Lelaki jangkung itu menghela nafas, "Oke."
Dan mamanya tersenyum semangat. Tetangga di komplek ini banyak. Sangat banyak. Bahkan setelah beberapa rumah dan mencoba tersenyum Refan masih saja tidak menemukan yang menarik perhatiannya. Dan ini yang terakhir.
Rumah yang hampir sama dengan rumah yang lainnya. Hanya saja di depan rumahnya tidak ada satpam seperti rumah-rumah sebelumnya. Rumah ini sepi. Seperti tidak berpenghuni. Rumahnya bisa di bilang asri, terdapat beberapa tanaman di depan rumah dan rumut yang tumbuh hijau terawat. Mungkin pemilik rumah ini senang merawat taman depan rumahnya. Setelah mamanya menekan bel berulang kali lelaki itu berbalik menghadap taman di depan rumah ini. Mengagumi sejenak.
"Mam, mungkin gaada orang. Aku capek," ucap lelaki tampan itu.
"Sebentar lagi ya, mungkin orangnya di lantai dua," mamanya itu tidak menyerah sama sekali. Ini adalah rumah terakhir yang dikunjunginya.
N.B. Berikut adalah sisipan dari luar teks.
-- ==== Sys2Proof/Certificates/Slice0/Obligations.lean ====
section
/-! DEFINITION. The statements about the LV6120 for the provers, in the order of the spec's chapters. A statement about a
command says what state its step leaves, written out with the named writes of Sys2Proof/Machine/Ops.lean; statements of
their own say what those writes and the shared operations do. -/

open Sys2Proof Sys2Proof.Machine Sys2Proof.Safety

/-! ### Steps -/

/-- A step runs the command at the front of the queue on the state with the rest of the queue. That commands stand in a
queue, first in, first out, is the model's choice (log entry 1). -/
def Obligations.StepRunsFrontCommand : Prop :=
  ∀ (s : State) (c : Instr) (rest : List Instr), s.pending = c :: rest → step s = exec c { s with pending := rest }

/-- What each named write writes, and that it leaves every other item and the rest of the state as they were: a record
written, added or removed, a group, a seat and its service state, a wheel seat, a station, a channel, the link, the notice
set, what SDO carried, and a notice raised at a seat. -/
def Obligations.NamedWritesTouchOneItem : Prop :=
  ∀ s : State,
    (∀ (r : ToolRecord), s.putRecord r = { s with table := (s.putRecord r).table }
      ∧ ((s.find r.number).isSome = true →
        (s.putRecord r).find r.number = some r ∧ OthersKept s (s.putRecord r) r.number))
    ∧ (∀ (r : ToolRecord), s.addRecord r = { s with table := (s.addRecord r).table }
      ∧ (s.find r.number = none → TableOrdered s →
        (s.addRecord r).find r.number = some r ∧ (∀ m, m ≠ r.number → (s.addRecord r).find m = s.find m)
          ∧ (s.addRecord r).table.Perm (r :: s.table)
          ∧ ((s.addRecord r).table.map (·.number)).Pairwise (· < ·)))
    ∧ (∀ n, s.removeRecord n = { s with table := (s.removeRecord n).table }
        ∧ (s.removeRecord n).find n = none ∧ (∀ m, m ≠ n → (s.removeRecord n).find m = s.find m)
        ∧ (TableOrdered s → (s.find n).isSome = true → (s.removeRecord n).table.length + 1 = s.table.length))
    ∧ (∀ (g : GroupNo) (x : Option Group), s.setGroup g x = { s with groups := (s.setGroup g x).groups }
        ∧ (s.setGroup g x).groups[g] = x ∧ OtherGroupsKept s (s.setGroup g x) g)
    ∧ (∀ (q : SeatNo) (x : Seat), s.setSeat q x = { s with seats := (s.setSeat q x).seats }
        ∧ (s.setSeat q x).seats[q] = x ∧ OtherSeatsKept s (s.setSeat q x) q)
    ∧ (∀ (q : SeatNo) (v : Service), s.setService q v = { s with seats := (s.setService q v).seats }
        ∧ (s.setService q v).seats[q] = { s.seats[q] with service := v } ∧ OtherSeatsKept s (s.setService q v) q)
    ∧ (∀ (w : WheelNo) (x : Wheel), s.setWheel w x = { s with wheels := (s.setWheel w x).wheels }
        ∧ (s.setWheel w x).wheels[w] = x ∧ OtherWheelsKept s (s.setWheel w x) w)
    ∧ (∀ (st : StationNo) (x : Station), s.setStation st x = { s with stations := (s.setStation st x).stations }
        ∧ (s.setStation st x).stations[st] = x
        ∧ ∀ v : StationNo, v ≠ st → (s.setStation st x).stations[v] = s.stations[v])
    ∧ (∀ (c : ChannelNo) (x : Channel),
        s.setChannel c x = { s with scan := { s.scan with channels := (s.setChannel c x).scan.channels } }
        ∧ (s.setChannel c x).scan.channels[c] = x
        ∧ ∀ d : ChannelNo, d ≠ c → (s.setChannel c x).scan.channels[d] = s.scan.channels[d])
    ∧ (∀ x : Link, s.setLink x = { s with link := x })
    ∧ (∀ x : Notices, s.setNotices x = { s with notices := x })
    ∧ (∀ x : Option (List Bool), s.setSdo x = { s with pins := { s.pins with sdo := x } })
    ∧ (∀ (q : SeatNo) (n : SeatNotice),
        s.raise q n = { s with notices := { s.notices with seats := (s.raise q n).notices.seats } }
        ∧ (s.raise q n).notices.seats[q] = (match n with
          | .warn => { s.notices.seats[q] with warn := true }
          | .spent => { s.notices.seats[q] with spent := true }
          | .change => { s.notices.seats[q] with change := true }
          | .wait => { s.notices.seats[q] with wait := true }
          | .breakage => { s.notices.seats[q] with breakage := true }
          | .check => { s.notices.seats[q] with check := true }
          | .foreign => { s.notices.seats[q] with foreign := true })
        ∧ ∀ p : SeatNo, p ≠ q → (s.raise q n).notices.seats[p] = s.notices.seats[p])

/-- The end of a step drives PERMIT, LAMP and nATTN from the states as they stand, starts the stretch timer of each
station whose lit condition begins, and changes nothing else. -/
def Obligations.StepEndDrivesOutputs : Prop :=
  ∀ s a : State,
    PinsDriven (commit s a) ∧ (commit s a).pins.sdo = a.pins.sdo
    ∧ (∀ st : StationNo, ¬ Lit s st → Lit a st →
        (commit s a).stations[st] = { a.stations[st] with stretch := some { count := 0, time := a.notices.stretch.ticks } })
    ∧ (∀ st : StationNo, (Lit s st ∨ ¬ Lit a st) → (commit s a).stations[st] = a.stations[st])
    ∧ commit s a = { a with stations := (commit s a).stations, pins := (commit s a).pins }

/-- At every step PERMITs, LAMPs and nATTN go on following the conditions of R96, R159 and R154. -/
def Obligations.EveryStepDrivesOutputs : Prop := ∀ s t : State, PinsDriven s → step s = .next t → PinsDriven t

/-! ### Resets -/

/-- Power-on, a low level on nRST and RESTART act alike on every block and differ only in the cause recorded. That the
values stand while nRST still holds the part in reset is the model's choice (log entry 24), and so is that SDO keeps nothing
of a frame abandoned (log entry 17). -/
def Obligations.ResetsActAlike : Prop :=
  ∀ s : State,
    (∀ n, ∃ t, exec (.powerOn n) s = .next t ∧ AfterReset t ∧ t.link.cause = .power ∧ t.nRST = n)
    ∧ (s.nRST = true → ∃ t, exec .nrstLow s = .next t ∧ AfterReset t ∧ t.link.cause = .pin ∧ t.nRST = false)
    ∧ (Ready s .restart → ∃ t, exec .restart s = .next t ∧ AfterReset t ∧ t.link.cause = .restart ∧ t.nRST = true)
    ∧ (s.nRST = false → ∃ t, exec .nrstHigh s = .next t ∧ AfterReset t ∧ t.link.cause = s.link.cause ∧ t.nRST = true)

/-- While nRST is low the part is held in reset: only power-on and the end of the low level act (log entry 10). -/
def Obligations.HeldInResetNothingActs : Prop :=
  ∀ (i : Instr) (s : State), s.nRST = false → (∀ n, i ≠ .powerOn n) → i ≠ .nrstHigh → exec i s = .next s

/-- The machine at its reset state: every block at its reset value, and every invariant stated below holds there. That
the cause is POWER and nRST is high is the model's choice (log entry 2). -/
def Obligations.InvariantsHoldAtReset : Prop :=
  AfterReset State.reset ∧ PinsDriven State.reset ∧ ScanBounded State.reset ∧ TableSound State.reset
    ∧ Consistent State.reset ∧ State.reset.pending = [] ∧ State.reset.nRST = true ∧ State.reset.link.cause = .power

/-! ### The byte layouts of the link -/

/-- The twenty-seven command codes and the number of argument bytes of each. -/
def Obligations.CodesNameTheCommands : Prop :=
  (∀ (code : Byte) (args : List Byte),
      (decodeCommand code args).isSome = true ↔ (code.toNat, args.length) ∈ commandTable)
  ∧ ∀ (code : Byte) (args : List Byte) (i : Instr), decodeCommand code args = some i → codeOf i = some code.toNat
Dan mamanya itu tidak mau melewatkan perkenalan dengan para tetangganya
Lelaki itu hanya menghela nafas panjang. Dia bahkan sangat tidak yakin pemilik rumah ini akan menarik perhatiannya.
"Ya?"
Lelaki itu tidak membalikkan badannya. Dia masih saja terdiam dengan posisinya. Tidak penasaran sama sekali dengan suara di belakangnya. Bahkan dia tidak mau mendengar apa yang di bicarakan mamanya. Refan sudah hafal logat dan kata-kata mamanya pada setiap rumah. Karena, mamanya selalu mengucapkan kalimat yang sama pada orang di depannya. Seperti sekarang.
"Refan Tamawijaya."
Hanya itu yang Refan dengar. Lalu lelaki itu membalikkan tubuhnya. Berusaha sedatar mungkin. Dia tidak akan tertarik dengan pandangan di depannya. Oh ayolah hanya ada gadis seumuran dengannya dengan muka bantal. Dan, apa? Muka bantal? Dia baru bangun? Jam setengah sembilan? Pemalas. Refan sangat tidak suka orang malas. Apalagi untuk seorang gadis. Oh ayolah, dia tidak bersekolah hari ini? Bukannya hari ini hari Rabu dan jadwal bersekolah? Bukankah itu membuktikan dia adalah seorang yang sangat malas.
"Re-"
Ucapan itu lagi yang di dengar Refan. Sedari tadi ia memperhatikan gadis itu. Bahkan gadis itu hanya meliriknya saat bertepatan dia membalikkan badan. Dan setelah itu? Dia berpaling. Bahkan Refan tau, gadis itu menatap mamanya malas. Dan siapa ini? Menjulurkan tangan padanya.
"Getra," ucapnya
"Refan."
Sudah. Cukup. Tidak ada pembicaraan lebih lanjut saat mamanya memutuskan pergi dengan ucapan manis.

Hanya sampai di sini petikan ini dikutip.